Kehati-hatian dalam melangkah dalam segala tindakan adalah hal terbaik yang bisa kita lakukan. Saat memilih pasangan, mengkhitbah, ketika melangsungkan pernikahan, hingga setelah pernikahan itu sendiri, mengkoreksi niat harus selalu menjadi prioritas utama kita.
DI sebuah sudut mesjid, di keheningan sepertiga malam terakhir, terdengar seorang lelaki bermunajat kepada tuhannya. Dalam untaian doanya terdengar lirih sebuah kalimat indah, "Ya Tuhan kami, anugerahkanlah kepada kami pasangan hidup dan keturunan kami sebagai penyenang hati (kami), dan jadikanlah kami pemimpin
bagi orang-orang yang bertaqwa".
Kalimat di atas tentu popular di telinga kita. Bahkan, mungkin hampir setiap Muslim selalu menyertakan untaian kalimat tersebut dalam setiap doanya. Bahkan, doa ini pun sering dipanjatkan Rasulullah saw. Ia adalah nukilan Alquran surat Al Furqan ayat 74.
Bila kita merenung, sudah tak terhitung berapa kali doa tersebut diucapkan para kekasih Allah. Tak terhitung pula berapa kali Allah mengabulkan doa tersebut bagi yang memohonnya. Lewat doa tersebut, Allah memberikan jalan bagi manusia agar bisa mendapatkan pasangan hidup yang shalih dan anak-anak yang bisa menjadi hiasan mata. Mendapatkan keduanya merupakan harapan semua orang, tidak terkecuali seorang lajang yang sedang mencari pendamping, ataupun orang yang telah berkeluarga.
Masalahnya sekarang, bagaimana caranya agar kita mampu merealisasikan harapan tersebut dalam kehidupan? Tidak mudah memang. Perlu perjuangan dan kesabaran sepenuh hati untuk meraihnya karena ada tahapan-tahapan yang harus kita lewati. Tentu, niat adalah tangga awal untuk meraihnya.
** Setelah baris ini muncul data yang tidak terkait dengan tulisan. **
-- ==== Sys2Proof/Machine/Float.lean ====
section
/-!
DEFINITION. The floating-point instructions (R127 to R134).
-/
namespace Sys2Proof.Machine

/-- One half of a packed 16-bit operand (R129). -/
def half (hi : Bool) (x : Nat) : Nat := if hi then x / 65536 % 65536 else x % 65536

/-- Applies a floating operation to operands of a type: a 16-bit type uses the low half, and .x2 both (R129). The index
of the result is j of R96. -/
def flApply (ty : Ty) (x2 : Bool) (g : Nat → Nat → Nat → Nat → Rounded) (a b c : Nat) : Nat × Flags :=
  if ty.isHalf then
    let lo := g 0 (half false a) (half false b) (half false c)
    if x2 then
      let hi := g 1 (half true a) (half true b) (half true c)
      (lo.bits + hi.bits * 65536, lo.fl ||| hi.fl)
    else (lo.bits, lo.fl)
  else if ty == .g8 then let r := g 0 (a % 256) (b % 256) (c % 256); (r.bits, r.fl)
  else let r := g 0 a b c; (r.bits, r.fl)

/-- A constant source used in both halves of an .x2 form (R129). -/
def dupHalf (ty : Ty) (x2 : Bool) (o : Opnd) (x : Nat) : Nat :=
  match o with
  | .g _ => if x2 && ty.isHalf then x % 65536 * 65537 else x
  | _ => x

/-- A floating instruction of two sources with a wide form. -/
def flBin (h : Hdr) (ty : Ty) (x2 : Bool) (lat : Nat) (d : Opnd) (src : Srcs) (s : State)
    (g : W64 → Nat → Nat → Rounded) : Out :=
  let w := ty.width = 64
  laneOp h lat (uses (refsOf d w) (srcRefs src d w)) s fun c =>
    valRes c h d ty fun t =>
      let x := c.st.r.srcs ty t d src
      let a := match src with | .two a _ => dupHalf ty x2 a x.1 | .wide _ => x.1
      let b := match src with | .two _ b => dupHalf ty x2 b x.2 | .wide _ => dupHalf ty x2 (.g 0#16) x.2
      flApply ty x2 (fun j p q _ => g (c.key t j) p q) a b 0

/-- Latency of FADD, FSUB, FMUL and FFMA (R56). -/
def addLat (ty : Ty) : Nat := if ty == .f64 then 5 else 3

def execFadd (h : Hdr) (ty : Ty) (rnd : Rnd) (sat x2 : Bool) (d : Opnd) (src : Srcs) (s : State) : Out :=
  flBin h ty x2 (addLat ty) d src s fun k a b => fAdd (fmtOf ty) rnd sat k false a b

def execFsub (h : Hdr) (ty : Ty) (rnd : Rnd) (sat x2 : Bool) (d : Opnd) (src : Srcs) (s : State) : Out :=
  flBin h ty x2 (addLat ty) d src s fun k a b => fAdd (fmtOf ty) rnd sat k true a b

def execFmul (h : Hdr) (ty : Ty) (rnd : Rnd) (sat x2 : Bool) (d : Opnd) (src : Srcs) (s : State) : Out :=
  flBin h ty x2 (addLat ty) d src s fun k a b => fMul (fmtOf ty) rnd sat k a b

def execFfma (h : Hdr) (ty : Ty) (rnd : Rnd) (sat x2 : Bool) (d a b : Opnd) (s : State) : Out :=
  let w := ty.width = 64
  laneOp h (addLat ty) (uses (refsOf d w) (refsOf a w ++ refsOf b w)) s fun c =>
    valRes c h d ty fun t =>
      flApply ty x2 (fun j x y z => fFma (fmtOf ty) rnd sat (c.key t j) x y z) (c.st.r.src ty t a) (c.st.r.srcB ty t b)
        (c.st.r.srcC ty t b)

def execFmin (h : Hdr) (ty : Ty) (x2 : Bool) (d : Opnd) (src : Srcs) (s : State) : Out :=
  flBin h ty x2 1 d src s fun _ a b => fMinMax (fmtOf ty) false a b

def execFmax (h : Hdr) (ty : Ty) (x2 : Bool) (d : Opnd) (src : Srcs) (s : State) : Out :=
  flBin h ty x2 1 d src s fun _ a b => fMinMax (fmtOf ty) true a b

/-- A floating instruction of one source. -/
def flUn (h : Hdr) (ty : Ty) (x2 : Bool) (lat : Nat) (d a : Opnd) (s : State) (g : W64 → Nat → Rounded) : Out :=
  let w := ty.width = 64
  laneOp h lat (uses (refsOf d w) (refsOf a w)) s fun c =>
    valRes c h d ty fun t => flApply ty x2 (fun j x _ _ => g (c.key t j) x) (c.st.r.src ty t a) 0 0

/-- The sign bit's weight. -/
def signW (ty : Ty) : Nat := 2 ^ (ty.width - 1)

def execFabs (h : Hdr) (ty : Ty) (x2 : Bool) (d a : Opnd) (s : State) : Out :=
  flUn h ty x2 1 d a s fun _ x => { bits := x % signW ty, fl := flNone }

def execFneg (h : Hdr) (ty : Ty) (x2 : Bool) (d a : Opnd) (s : State) : Out :=
  flUn h ty x2 1 d a s fun _ x => { bits := if signW ty ≤ x then x - signW ty else x + signW ty, fl := flNone }

def execFcmp (h : Hdr) (ty : Ty) (cnd : FCond) (d a b : Opnd) (s : State) : Out :=
  let w := ty.width = 64
  laneOp h 1 (uses (refsOf d false) (refsOf a w ++ refsOf b w)) s fun c =>
    valRes c h d .b32 fun t =>
      let r := fCmp (fmtOf ty) cnd (c.st.r.src ty t a % 2 ^ ty.width) (c.st.r.src ty t b % 2 ^ ty.width)
      (r.1.toNat, r.2)

def execFcls (h : Hdr) (ty : Ty) (d a b : Opnd) (s : State) : Out :=
  laneOp h 1 (uses (refsOf d false) (refsOf a (ty.width = 64) ++ refsOf b false)) s fun c =>
    valRes0 c h d .b32 fun t =>
      (bitAt (c.st.r.src .n32 t b) (fClass (fmtOf ty) (c.st.r.src ty t a % 2 ^ ty.width))).toNat

def execFscl (h : Hdr) (ty : Ty) (rnd : Rnd) (sat : Bool) (d a b : Opnd) (s : State) : Out :=
  let w := ty.width = 64
  laneOp h 3 (uses (refsOf d w) (refsOf a w ++ refsOf b false)) s fun c =>
    valRes c h d ty fun t =>
      let n := clampInt (-4096) 4096 (sgn 32 (c.st.r.src .i32 t b))
      flApply ty false (fun j x _ _ => fScl (fmtOf ty) rnd sat (c.key t j) x n) (c.st.r.src ty t a) 0 0

def execFrnd (h : Hdr) (ty : Ty) (rnd : Rnd) (d a : Opnd) (s : State) : Out :=
  flUn h ty false 3 d a s fun k x => fRnd (fmtOf ty) rnd k x

def execFrcp (h : Hdr) (ty : Ty) (d a : Opnd) (s : State) : Out := flUn h ty false 6 d a s fun _ x => fRcp (fmtOf ty) x
def execFrsq (h : Hdr) (ty : Ty) (d a : Opnd) (s : State) : Out := flUn h ty false 6 d a s fun _ x => fRsq (fmtOf ty) x

/-- A tracked floating instruction of one source. -/
def flUnT (h : Hdr) (ty : Ty) (d a : Opnd) (s : State) (g : W64 → Nat → Rounded) : Out :=
  let w := ty.width = 64
  laneOpT h (usesT (refsOf d w) (refsOf a w)) s fun c =>
    valRes c h d ty fun t => flApply ty false (fun j x _ _ => g (c.key t j) x) (c.st.r.src ty t a) 0 0

def execFsqrt (h : Hdr) (ty : Ty) (rnd : Rnd) (d a : Opnd) (s : State) : Out :=
  flUnT h ty d a s fun k x => fSqrt (fmtOf ty) rnd k x

def execFdiv (h : Hdr) (ty : Ty) (rnd : Rnd) (sat : Bool) (d a b : Opnd) (s : State) : Out :=
  let w := ty.width = 64
  laneOpT h (usesT (refsOf d w) (refsOf a w ++ refsOf b w)) s fun c =>
    valRes c h d ty fun t =>
      flApply ty false (fun j x y _ => fDiv (fmtOf ty) rnd sat (c.key t j) x y) (c.st.r.src ty t a) (c.st.r.src ty t b) 0

/-! ## The function instructions (R133) -/

/-- The exact one. -/
def oneBits (f : Fmt) (neg : Bool) : Nat := neg.toNat * 2 ^ (f.eb + f.p) + f.bias * 2 ^ f.p

/-- FEX2 (R133): exact at integers, within 1 ulp elsewhere; overflow, and underflow to zero, are those of the exact value
under RNE (R95). -/
def fEx2 (ty : Ty) (a : Nat) : Rounded :=
  let f := fmtOf ty
  match f.dec a with
  | .nan s => { bits := f.qnan, fl := flIf s flNv }
  | .inf s => { bits := if s then f.zeroBits false else f.infBits false, fl := flNone }
  | .fin s m e =>
    let big := !(({ neg := s, M := m, E := e, sticky := false } : Mag).M * 2 ^ e.toNat < 2 ^ 20) && 0 ≤ e
    let whole := if big then true else if 0 ≤ e then true else m % 2 ^ (-e).toNat == 0
    let v : Int := if big then 2 ^ 20 else if 0 ≤ e then (m : Int) * 2 ^ e.toNat else (m : Int) / 2 ^ (-e).toNat
    if whole then roundMag f .rne false 0 { neg := false, M := 1, E := if s then -v else v, sticky := false }
    else
      let x := apxEx2 s m e
      let r := roundMag f .rne false 0 (apxMag x)
      if r.bits = 0 then r else boundRound f 1 (0, 0) x (Config.fex2 ty a)

/-- FLG2 (R133): exact at powers of two, within 1 ulp elsewhere. -/
def fLg2 (ty : Ty) (a : Nat) : Rounded :=
  let f := fmtOf ty
  match f.dec a with
  | .nan s => { bits := f.qnan, fl := flIf s flNv }
  | .inf s => if s then { bits := f.qnan, fl := flNv } else { bits := f.infBits false, fl := flNone }
  | .fin s m e =>
    if m = 0 then { bits := f.infBits true, fl := flDz }
    else if s then { bits := f.qnan, fl := flNv }
    else if m = 2 ^ m.log2 then
      let k : Int := (m.log2 : Int) + e
      if k = 0 then { bits := f.zeroBits false, fl := flNone }
      else roundMag f .rne false 0 { neg := k < 0, M := k.natAbs, E := 0, sticky := false }
    else boundRound f 1 (0, 0) (apxLg2 m e) (Config.flg2 ty a)

/-- FTRG (R133): within 2 ulp. -/
def fTrg (ty : Ty) (cos : Bool) (a : Nat) : Rounded :=
  let f := fmtOf ty
  match f.dec a with
  | .nan s => { bits := f.qnan, fl := flIf s flNv }
  | .inf _ => { bits := f.qnan, fl := flNv }
  | .fin s m e =>
    if m = 0 then (if cos then { bits := oneBits f false, fl := flNone } else { bits := f.zeroBits s, fl := flNone })
    else boundRound f 2 (0, 0) (apxTrg cos s m e) (if cos then Config.fcos ty a else Config.fsin ty a)

/-- FTNH and FERF (R133): odd functions with limits ±1, within 2 ulp. -/
def fOdd (g : Nat → Int → Int) (free : Ty → Nat → Nat) (ty : Ty) (a : Nat) : Rounded :=
  let f := fmtOf ty
  match f.dec a with
  | .nan s => { bits := f.qnan, fl := flIf s flNv }
  | .inf s => { bits := oneBits f s, fl := flNone }
  | .fin s m e =>
    if m = 0 then { bits := f.zeroBits s, fl := flNone } else boundRound f 2 (0, 0) (apxOdd g s m e) (free ty a)

def fTnh (ty : Ty) (a : Nat) : Rounded := fOdd fxTanh Config.ftnh ty a
def fErf (ty : Ty) (a : Nat) : Rounded := fOdd fxErf Config.ferf ty a

/-- FPHI (R133): within 2 ulp; Φ(±0) is one half, of which the result may differ too. -/
def fPhi (ty : Ty) (a : Nat) : Rounded :=
  let f := fmtOf ty
  match f.dec a with
  | .nan s => { bits := f.qnan, fl := flIf s flNv }
  | .inf s => if s then { bits := f.zeroBits false, fl := flNone } else { bits := oneBits f false, fl := flNone }
  | .fin s m e =>
    let x := Config.fphi ty a % 2 ^ f.width
    let half := (f.bias - 1) * 2 ^ f.p
    if m ≠ 0 then boundRound f 2 (0, 0) (apxPhi s m e) x
    else if within f 2 (0, 0) (1, -1) x then { bits := x, fl := flIf (x != half) flNx }
    else { bits := half, fl := flNone }

def execFex2 (h : Hdr) (ty : Ty) (d a : Opnd) (s : State) : Out := flUn h ty false 6 d a s fun _ x => fEx2 ty x
def execFlg2 (h : Hdr) (ty : Ty) (d a : Opnd) (s : State) : Out := flUn h ty false 6 d a s fun _ x => fLg2 ty x
def execFtrg (h : Hdr) (ty : Ty) (cos : Bool) (d a : Opnd) (s : State) : Out := flUnT h ty d a s fun _ x => fTrg ty cos x
def execFtnh (h : Hdr) (ty : Ty) (d a : Opnd) (s : State) : Out := flUnT h ty d a s fun _ x => fTnh ty x
def execFerf (h : Hdr) (ty : Ty) (d a : Opnd) (s : State) : Out := flUnT h ty d a s fun _ x => fErf ty x
def execFphi (h : Hdr) (ty : Ty) (d a : Opnd) (s : State) : Out := flUnT h ty d a s fun _ x => fPhi ty x

/-- Element i of a register of packed elements (R134). -/
def packed (ty : Ty) (x i : Nat) : Nat := x / 2 ^ (ty.width * i) % 2 ^ ty.width

/-- FDOT (R134): the fixed tree of the products, one W64 accumulation, one final rounding, on which nx and uf are judged
(log 18). -/
def fDot (ty : Ty) (rnd : Rnd) (sat : Bool) (key : W64) (a b c : Nat) : Rounded :=
  let f := fmtOf ty
  let n := if ty == .g8 then 4 else 2
  let ps := (List.range n).map fun i => (f.dec (packed ty a i)).mul (f.dec (packed ty b i))
  let (root, f1) := treeSum (ps.map (·.1))
  let z := fmtF32.dec c
  let (acc, f2) := z.ext.add false (fmtW64.dec root).ext
  let (w, f3) := w64Of acc
  let r := roundExt fmtF32 rnd sat key (fmtW64.dec w).ext
  { bits := r.bits, fl := r.fl ||| f1 ||| f2 ||| f3 ||| unionFlags (ps.map (·.2)) ||| flIf z.isSig flNv }

def execFdot (h : Hdr) (ty : Ty) (rnd : Rnd) (sat : Bool) (d a b : Opnd) (s : State) : Out :=
  laneOp h 4 (uses (refsOf d false) (refsOf a false ++ refsOf b false)) s fun c =>
    valRes c h d .f32 fun t =>
      let r := fDot ty rnd sat (c.key t 0) (c.st.r.src .b32 t a) (c.st.r.srcB .b32 t b) (c.st.r.srcC .b32 t b)
      (r.bits, r.fl)

end Sys2Proof.Machine
end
Mengapa niat? Niat adalah landasan awal sebuah perbuatan. Ia merupakan aktifitas batin yang unik sehingga selalu menuntut perhatian dan perlakuan istimewa. Secara lebih luas, niat adalah tergeraknya hati menuju sebuah keadaan yang dianggap sebagai tujuan, baik berupa perolehan manfaat atau pencegahan mudharat.
Al-Imam Yahya bin Syarifuddin An-Nawawi dalam kitab Syarah Hadits Arba'in mengartikan niat sebagai kehendak seseorang kepada perbuatan dalam rangka mencari ridha Allah dan melaksanakan hukum-Nya.
Dari definisi di atas, kita bisa melihat betapa pentingnya niat. Keridhaan dan kemurkaan Allah akan sangat dipengaruhi oleh sejauh mana kita bisa menempatkan niat tersebut dalam tempat yang benar. Begitu pula dengan sebuah pernikahan, ia bisa menjadi amal shalih apabila niatnya lurus untuk mendapatkan ridha Allah, dan bisa menjadi dosa apabila niatnya karena nafsu atau harta. Karenanya, Rasulullah saw mengingatkan kita tentang hal ini, "Dan setiap orang hanya akan memperoleh berdasarkan niatnya," (HR. Bukhari dan Muslim).
Dalam hadits lain, Rasulullah saw juga menyampaikan, "Manusia dibangkitkan kembali kelak sesuai dengan niat-niatnya. " (HR Muslim).
Dalam kaitannya dengan pernikahan, ada dua model dasar dari niat ini, yaitu niat seseorang yang akan menikah dan niat seseorang yang sudah menikah (berkeluarga).
Bagi golongan pertama, niat yang mendorongnya untuk menikah biasanya relatif "sederhana", sehingga mudah untuk diluruskan, selain lebih terpelihara dari hal-hal yang bisa merusak kesucian niat.
Untuk golongan kedua, niat mereka setelah pernikahan lebih bersifat fluktuatif. Dalam arti, adanya proses naik-turun dari keinginan-keinginan yang timbul berkaitan dengan keberlangsungan pernikahannya. Ada yang ingin terus memelihara niat awal dengan tetap setia pada pasangan. Ada pula yang bertambah niatnya dengan ingin menikah lagi. Kecenderungan kedua ini bisa dilakukan dengan cara yang hasanah (baik) maupun dengan cara menzhalimi pasangan sebelumnya.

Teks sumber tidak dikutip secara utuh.